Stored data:
###

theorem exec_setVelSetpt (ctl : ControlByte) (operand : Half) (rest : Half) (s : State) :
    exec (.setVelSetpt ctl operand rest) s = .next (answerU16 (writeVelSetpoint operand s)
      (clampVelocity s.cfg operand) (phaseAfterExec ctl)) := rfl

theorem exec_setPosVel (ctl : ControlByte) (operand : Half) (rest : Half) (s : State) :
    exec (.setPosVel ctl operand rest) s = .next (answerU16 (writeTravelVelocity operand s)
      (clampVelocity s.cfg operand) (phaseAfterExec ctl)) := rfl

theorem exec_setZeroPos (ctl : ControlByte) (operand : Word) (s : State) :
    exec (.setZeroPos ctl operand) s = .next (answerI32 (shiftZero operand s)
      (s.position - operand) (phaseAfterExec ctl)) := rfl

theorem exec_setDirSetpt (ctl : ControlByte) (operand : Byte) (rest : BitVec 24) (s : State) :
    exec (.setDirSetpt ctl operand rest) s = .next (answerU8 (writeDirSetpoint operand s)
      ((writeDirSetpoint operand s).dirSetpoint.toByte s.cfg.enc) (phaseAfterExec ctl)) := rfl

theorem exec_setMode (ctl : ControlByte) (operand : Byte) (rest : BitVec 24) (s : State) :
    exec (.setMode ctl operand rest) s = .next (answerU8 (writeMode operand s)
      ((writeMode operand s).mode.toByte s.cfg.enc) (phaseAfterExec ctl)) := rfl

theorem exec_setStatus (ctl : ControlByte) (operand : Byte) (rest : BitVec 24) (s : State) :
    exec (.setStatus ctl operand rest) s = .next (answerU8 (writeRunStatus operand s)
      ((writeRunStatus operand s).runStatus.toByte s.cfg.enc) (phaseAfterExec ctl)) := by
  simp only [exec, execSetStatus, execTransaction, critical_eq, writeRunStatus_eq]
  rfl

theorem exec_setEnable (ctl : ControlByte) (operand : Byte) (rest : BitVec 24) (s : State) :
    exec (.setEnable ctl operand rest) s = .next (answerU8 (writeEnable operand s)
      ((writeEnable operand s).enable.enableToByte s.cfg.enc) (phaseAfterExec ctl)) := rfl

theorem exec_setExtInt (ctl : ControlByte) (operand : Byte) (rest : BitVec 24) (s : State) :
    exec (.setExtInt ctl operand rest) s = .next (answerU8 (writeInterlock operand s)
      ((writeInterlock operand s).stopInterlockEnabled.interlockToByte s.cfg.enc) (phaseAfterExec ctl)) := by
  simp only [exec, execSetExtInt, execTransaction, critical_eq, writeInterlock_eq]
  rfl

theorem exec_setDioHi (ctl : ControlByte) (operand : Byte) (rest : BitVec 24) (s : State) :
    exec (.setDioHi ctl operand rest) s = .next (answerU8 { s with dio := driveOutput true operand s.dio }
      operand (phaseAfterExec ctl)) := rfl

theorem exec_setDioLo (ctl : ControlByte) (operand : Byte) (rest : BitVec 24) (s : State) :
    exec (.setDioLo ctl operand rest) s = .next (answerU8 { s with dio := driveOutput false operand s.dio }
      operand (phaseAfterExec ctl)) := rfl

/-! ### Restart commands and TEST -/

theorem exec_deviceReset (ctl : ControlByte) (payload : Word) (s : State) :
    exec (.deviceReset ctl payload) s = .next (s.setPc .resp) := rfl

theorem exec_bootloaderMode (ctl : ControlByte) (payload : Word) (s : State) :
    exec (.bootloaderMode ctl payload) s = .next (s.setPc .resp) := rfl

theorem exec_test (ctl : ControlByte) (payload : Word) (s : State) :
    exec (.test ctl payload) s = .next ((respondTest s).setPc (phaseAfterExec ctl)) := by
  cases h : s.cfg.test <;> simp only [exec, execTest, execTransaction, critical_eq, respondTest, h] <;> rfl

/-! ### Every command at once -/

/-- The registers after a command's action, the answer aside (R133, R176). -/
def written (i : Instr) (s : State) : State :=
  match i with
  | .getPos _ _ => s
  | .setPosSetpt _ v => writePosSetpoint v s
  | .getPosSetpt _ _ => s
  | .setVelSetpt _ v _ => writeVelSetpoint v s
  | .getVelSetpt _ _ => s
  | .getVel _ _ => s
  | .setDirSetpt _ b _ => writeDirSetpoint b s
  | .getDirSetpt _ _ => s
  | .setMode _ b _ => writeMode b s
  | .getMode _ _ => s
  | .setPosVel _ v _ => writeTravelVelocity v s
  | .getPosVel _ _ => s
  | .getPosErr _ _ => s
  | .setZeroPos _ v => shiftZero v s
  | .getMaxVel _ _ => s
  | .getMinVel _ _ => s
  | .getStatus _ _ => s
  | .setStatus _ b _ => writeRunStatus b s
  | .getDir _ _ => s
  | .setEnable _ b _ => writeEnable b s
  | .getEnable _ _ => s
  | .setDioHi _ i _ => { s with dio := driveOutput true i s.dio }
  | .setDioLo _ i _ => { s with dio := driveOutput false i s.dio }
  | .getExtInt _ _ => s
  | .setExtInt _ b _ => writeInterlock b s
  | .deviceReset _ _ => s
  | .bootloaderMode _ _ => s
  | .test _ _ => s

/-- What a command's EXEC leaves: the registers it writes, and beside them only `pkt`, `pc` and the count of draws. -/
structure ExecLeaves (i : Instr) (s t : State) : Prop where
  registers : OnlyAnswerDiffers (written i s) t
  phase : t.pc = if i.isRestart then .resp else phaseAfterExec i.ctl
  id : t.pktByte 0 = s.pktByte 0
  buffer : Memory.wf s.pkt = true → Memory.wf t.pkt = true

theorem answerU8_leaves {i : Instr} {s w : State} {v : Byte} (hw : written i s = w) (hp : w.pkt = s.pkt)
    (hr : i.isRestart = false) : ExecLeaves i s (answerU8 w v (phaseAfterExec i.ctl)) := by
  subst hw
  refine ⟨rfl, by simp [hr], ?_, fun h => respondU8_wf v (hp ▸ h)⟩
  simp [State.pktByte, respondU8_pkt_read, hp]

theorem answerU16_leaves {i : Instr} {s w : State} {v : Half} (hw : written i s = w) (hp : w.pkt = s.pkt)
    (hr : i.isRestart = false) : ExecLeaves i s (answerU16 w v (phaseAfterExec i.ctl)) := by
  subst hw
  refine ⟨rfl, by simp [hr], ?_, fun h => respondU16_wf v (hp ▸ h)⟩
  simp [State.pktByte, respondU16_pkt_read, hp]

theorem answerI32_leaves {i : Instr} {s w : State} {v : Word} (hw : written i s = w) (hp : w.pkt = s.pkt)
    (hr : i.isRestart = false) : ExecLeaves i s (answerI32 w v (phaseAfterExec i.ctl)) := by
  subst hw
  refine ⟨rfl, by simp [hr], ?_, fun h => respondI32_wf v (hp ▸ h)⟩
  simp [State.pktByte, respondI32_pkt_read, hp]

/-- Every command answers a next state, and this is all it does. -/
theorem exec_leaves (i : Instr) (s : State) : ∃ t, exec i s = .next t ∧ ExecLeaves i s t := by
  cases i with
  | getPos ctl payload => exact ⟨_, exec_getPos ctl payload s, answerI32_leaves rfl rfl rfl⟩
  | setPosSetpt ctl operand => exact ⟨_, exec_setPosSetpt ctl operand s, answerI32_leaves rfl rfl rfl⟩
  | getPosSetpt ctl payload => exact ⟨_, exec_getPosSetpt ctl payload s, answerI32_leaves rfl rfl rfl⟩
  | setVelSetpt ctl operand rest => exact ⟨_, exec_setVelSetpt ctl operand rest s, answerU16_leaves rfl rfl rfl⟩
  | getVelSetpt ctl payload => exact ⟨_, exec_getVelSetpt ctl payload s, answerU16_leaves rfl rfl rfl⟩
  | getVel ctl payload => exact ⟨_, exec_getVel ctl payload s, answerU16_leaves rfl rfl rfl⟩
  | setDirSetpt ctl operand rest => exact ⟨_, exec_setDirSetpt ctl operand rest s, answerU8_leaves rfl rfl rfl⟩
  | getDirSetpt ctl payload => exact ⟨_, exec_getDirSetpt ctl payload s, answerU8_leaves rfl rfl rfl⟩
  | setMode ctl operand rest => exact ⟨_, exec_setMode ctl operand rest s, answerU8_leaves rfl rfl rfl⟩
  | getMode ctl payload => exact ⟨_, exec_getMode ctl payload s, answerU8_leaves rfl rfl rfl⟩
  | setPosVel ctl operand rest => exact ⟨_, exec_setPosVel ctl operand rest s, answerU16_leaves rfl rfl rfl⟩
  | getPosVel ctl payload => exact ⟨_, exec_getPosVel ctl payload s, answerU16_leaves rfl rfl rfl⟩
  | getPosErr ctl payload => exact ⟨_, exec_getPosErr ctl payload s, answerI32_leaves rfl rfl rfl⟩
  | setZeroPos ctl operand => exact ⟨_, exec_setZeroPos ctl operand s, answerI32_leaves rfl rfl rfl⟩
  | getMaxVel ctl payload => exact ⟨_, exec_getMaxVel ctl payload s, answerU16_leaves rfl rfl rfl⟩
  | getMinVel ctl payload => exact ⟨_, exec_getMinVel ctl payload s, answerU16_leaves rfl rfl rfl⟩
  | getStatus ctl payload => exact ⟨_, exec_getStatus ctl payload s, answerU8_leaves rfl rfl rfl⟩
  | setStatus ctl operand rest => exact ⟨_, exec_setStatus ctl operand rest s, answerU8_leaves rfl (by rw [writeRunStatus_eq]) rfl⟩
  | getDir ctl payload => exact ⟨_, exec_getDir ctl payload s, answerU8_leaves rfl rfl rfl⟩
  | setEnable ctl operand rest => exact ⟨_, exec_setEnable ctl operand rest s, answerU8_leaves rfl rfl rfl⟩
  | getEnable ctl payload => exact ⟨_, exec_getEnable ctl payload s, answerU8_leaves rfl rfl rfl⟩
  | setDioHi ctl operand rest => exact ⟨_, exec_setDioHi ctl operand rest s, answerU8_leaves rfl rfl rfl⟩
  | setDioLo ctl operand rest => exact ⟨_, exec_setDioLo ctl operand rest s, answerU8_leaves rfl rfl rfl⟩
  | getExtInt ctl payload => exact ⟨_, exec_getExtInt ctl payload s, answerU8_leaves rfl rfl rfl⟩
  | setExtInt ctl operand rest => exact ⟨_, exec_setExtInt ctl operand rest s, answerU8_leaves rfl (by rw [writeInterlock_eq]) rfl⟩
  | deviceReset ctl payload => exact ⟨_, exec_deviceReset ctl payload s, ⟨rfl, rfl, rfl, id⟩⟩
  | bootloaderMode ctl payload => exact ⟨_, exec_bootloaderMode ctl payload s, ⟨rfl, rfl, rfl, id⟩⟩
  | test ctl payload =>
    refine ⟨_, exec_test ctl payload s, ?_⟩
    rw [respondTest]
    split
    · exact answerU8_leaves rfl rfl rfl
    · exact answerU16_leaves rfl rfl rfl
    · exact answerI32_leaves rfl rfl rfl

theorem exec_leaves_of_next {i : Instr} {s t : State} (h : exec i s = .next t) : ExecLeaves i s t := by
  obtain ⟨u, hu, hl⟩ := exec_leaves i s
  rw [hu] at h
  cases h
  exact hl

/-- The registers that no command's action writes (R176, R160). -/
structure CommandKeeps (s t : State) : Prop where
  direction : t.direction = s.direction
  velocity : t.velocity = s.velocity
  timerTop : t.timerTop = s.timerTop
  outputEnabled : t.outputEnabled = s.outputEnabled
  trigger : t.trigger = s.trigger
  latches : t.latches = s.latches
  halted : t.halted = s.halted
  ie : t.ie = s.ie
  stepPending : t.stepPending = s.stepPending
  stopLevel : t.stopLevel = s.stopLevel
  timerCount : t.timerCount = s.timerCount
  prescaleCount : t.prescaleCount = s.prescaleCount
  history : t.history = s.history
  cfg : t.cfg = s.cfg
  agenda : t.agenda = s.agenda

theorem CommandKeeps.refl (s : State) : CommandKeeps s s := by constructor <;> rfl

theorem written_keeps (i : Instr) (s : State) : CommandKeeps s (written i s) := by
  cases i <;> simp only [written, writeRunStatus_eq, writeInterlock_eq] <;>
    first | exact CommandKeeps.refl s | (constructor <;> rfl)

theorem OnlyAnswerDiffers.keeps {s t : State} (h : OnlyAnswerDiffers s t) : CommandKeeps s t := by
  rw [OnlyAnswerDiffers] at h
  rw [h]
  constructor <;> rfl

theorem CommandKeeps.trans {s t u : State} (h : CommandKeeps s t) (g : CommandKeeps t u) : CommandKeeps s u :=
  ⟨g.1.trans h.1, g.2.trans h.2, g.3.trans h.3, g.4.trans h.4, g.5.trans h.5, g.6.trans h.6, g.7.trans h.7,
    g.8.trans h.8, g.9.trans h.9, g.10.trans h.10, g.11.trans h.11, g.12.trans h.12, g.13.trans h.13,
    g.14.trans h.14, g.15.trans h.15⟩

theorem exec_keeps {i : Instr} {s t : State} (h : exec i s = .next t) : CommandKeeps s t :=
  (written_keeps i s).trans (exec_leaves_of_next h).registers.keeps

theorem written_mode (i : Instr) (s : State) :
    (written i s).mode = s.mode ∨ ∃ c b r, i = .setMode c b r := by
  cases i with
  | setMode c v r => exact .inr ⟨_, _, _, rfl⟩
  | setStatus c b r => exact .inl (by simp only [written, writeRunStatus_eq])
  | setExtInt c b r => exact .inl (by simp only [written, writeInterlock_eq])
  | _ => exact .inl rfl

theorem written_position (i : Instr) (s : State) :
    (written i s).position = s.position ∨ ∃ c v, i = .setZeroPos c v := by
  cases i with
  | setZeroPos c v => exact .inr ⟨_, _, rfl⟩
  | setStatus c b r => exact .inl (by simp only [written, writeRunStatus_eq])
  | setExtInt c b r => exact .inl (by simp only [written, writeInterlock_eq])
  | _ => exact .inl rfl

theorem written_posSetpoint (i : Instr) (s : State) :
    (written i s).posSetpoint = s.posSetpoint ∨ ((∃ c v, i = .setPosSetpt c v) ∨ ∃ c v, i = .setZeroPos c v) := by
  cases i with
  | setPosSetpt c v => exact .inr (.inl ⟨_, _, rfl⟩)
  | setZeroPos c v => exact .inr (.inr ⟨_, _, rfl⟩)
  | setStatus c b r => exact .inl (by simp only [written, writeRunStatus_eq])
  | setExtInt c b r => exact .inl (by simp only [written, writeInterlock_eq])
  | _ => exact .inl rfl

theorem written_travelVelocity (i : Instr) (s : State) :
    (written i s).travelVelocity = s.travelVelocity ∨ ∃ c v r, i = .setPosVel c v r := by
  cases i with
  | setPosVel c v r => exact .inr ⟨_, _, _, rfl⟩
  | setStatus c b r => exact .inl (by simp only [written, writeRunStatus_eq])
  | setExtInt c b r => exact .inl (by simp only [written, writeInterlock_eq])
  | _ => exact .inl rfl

###

▶ [About this task]
After reading through the records, count the lines that hold the string "getPosErr" and give only the count.

▶ [Answer space]
2